• **What this task involves**: A verbatim transcript of the lines below, starting at the first and ending with the one that holds "exact ⟨List.length_replicate, by decide, by decide⟩", is what should be produced.

Data extract below:

/-- The MSD's part of the invariant in `midway`. -/
theorem midway_msd_inv : midway.msd.Inv := by
  refine ⟨by simp [midway], ?_, by simp [midway, quiet, Msd.reset], by simp [midway], rfl, by decide, by decide, by decide, rfl, rfl, rfl, rfl,
    by decide, by decide⟩
  intro i h
  obtain rfl : Instr.readWord 0x3B = i := by simpa [midway] using h
  exact ⟨.inr rfl, readWordCommand 0x3B, rfl, by decide⟩

/-- The CDS's part of the invariant in `midway`. -/
theorem midway_cds_inv : midway.cds.Inv := by
  refine ⟨by simp [midway], by simp [midway], ?_, ⟨rfl, rfl⟩, rfl, rfl, rfl, by simp [midway, quiet, Cds.reset, Ctl.reset], ?_,
    rfl, ?_⟩
  · intro i h
    obtain rfl : Instr.strobe 0xA0 = i := by simpa [midway] using h
    exact ⟨rfl, rfl, strobeCommand 0xA0, rfl, by decide⟩
  · exact ⟨List.length_replicate, by decide, by decide⟩
  · simp [midway, quiet, Event.rawByte?]

/-- `midway` with a move scheduled. -/
def midwayThen (t : Turn) : State := { midway with schedule := [t] }

theorem midwayThen_inv (t : Turn) : (midwayThen t).Inv := ⟨midway_msd_inv, midway_cds_inv⟩

/-- Both units on one bus. -/
def sharedBus (s : State) : State := { s with msd := { s.msd with params := { s.msd.params with bus := 2 } } }

/-- Packets stand on the ports, and a move is scheduled. -/
def presented (s : State) (msd cds : List (List Byte)) (t : Turn) : State :=
  { s with
    msd := { s.msd with ctl := { s.msd.ctl with port := msd } }
    cds := { s.cds with ctl := { s.cds.ctl with port := cds } }
    schedule := [t] }

theorem witness_DecodeOfEncodeIsTheCommand :
    Instr.wf 255 (.readWord 0xFE) = true ∧ Instr.wf 0 (.writeString 9 []) = true ∧
    Instr.wf 300 (.writeString 4 (List.replicate 255 0x00)) = true := by decide +kernel

theorem witness_DecodedPacketIsItsOwnEncoding :
    decode .cds 1 [0x23, 0x09, 0x01, 0x00] = .ok (.writeString 0x09 [0x00]) ∧
    decode .msd 0 [0x19, 0x01] = .ok (.getAccelData 0x01) := by decide

theorem witness_ExactlyTheLegalPacketsAreExecuted :
    ¬ legalPacket .msd 255 [0x1B] ∧ ¬ legalPacket .msd 255 [0x11, 0xFF] ∧ ¬ legalPacket .cds 255 [0x12] ∧
    legalPacket .msd 255 [0x11, 0xFE] ∧ legalPacket .cds 1 [0x23, 0x00, 0x01, 0x41] ∧
    ¬ legalPacket .cds 0 [0x23, 0x00, 0x01, 0x41] := by
  simp [legalPacket]

theorem witness_StepExecutesTheNextPacket_illegal :
    decode .msd quiet.cds.params.maxText [0x11, 0xFF] = .error .registerFF ∧
    decode .cds quiet.cds.params.maxText [0x12] = .error .wrongUnit := by decide

theorem witness_StepExecutesTheNextPacket_msd :
    let s := presented quiet [[0x11, 0xFE]] [] (.run .msd)
    s.turn = .run .msd ∧ s.busClash .msd = false ∧ s.msd.bootDue = false ∧ s.msd.ctl.phase = .idle ∧
    s.msd.ctl.port.head? = some [0x11, 0xFE] ∧
    decode .msd s.cds.params.maxText [0x11, 0xFE] = .ok (.readWord 0xFE) := by decide

theorem witness_StepExecutesTheNextPacket_cds :
    let s := presented quiet [] [[0x24]] (.run .cds)
    s.turn = .run .cds ∧ s.busClash .cds = false ∧ s.cds.ctl.phase = .idle ∧ s.cds.ctl.port.head? = some [0x24] ∧
    decode .cds s.cds.params.maxText [0x24] = .ok .clear := by decide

End of Data extract.

• **Answer for the task**:
/-- The MSD's part of the invariant in `midway`. -/
theorem midway_msd_inv : midway.msd.Inv := by
  refine ⟨by simp [midway], ?_, by simp [midway, quiet, Msd.reset], by simp [midway], rfl, by decide, by decide, by decide, rfl, rfl, rfl, rfl,
    by decide, by decide⟩
  intro i h
  obtain rfl : Instr.readWord 0x3B = i := by simpa [midway] using h
  exact ⟨.inr rfl, readWordCommand 0x3B, rfl, by decide⟩

/-- The CDS's part of the invariant in `midway`. -/
theorem midway_cds_inv : midway.cds.Inv := by
  refine ⟨by simp [midway], by simp [midway], ?_, ⟨rfl, rfl⟩, rfl, rfl, rfl, by simp [midway, quiet, Cds.reset, Ctl.reset], ?_,
    rfl, ?_⟩
  · intro i h
    obtain rfl : Instr.strobe 0xA0 = i := by simpa [midway] using h
    exact ⟨rfl, rfl, strobeCommand 0xA0, rfl, by decide⟩
  · exact ⟨List.length_replicate, by decide, by decide⟩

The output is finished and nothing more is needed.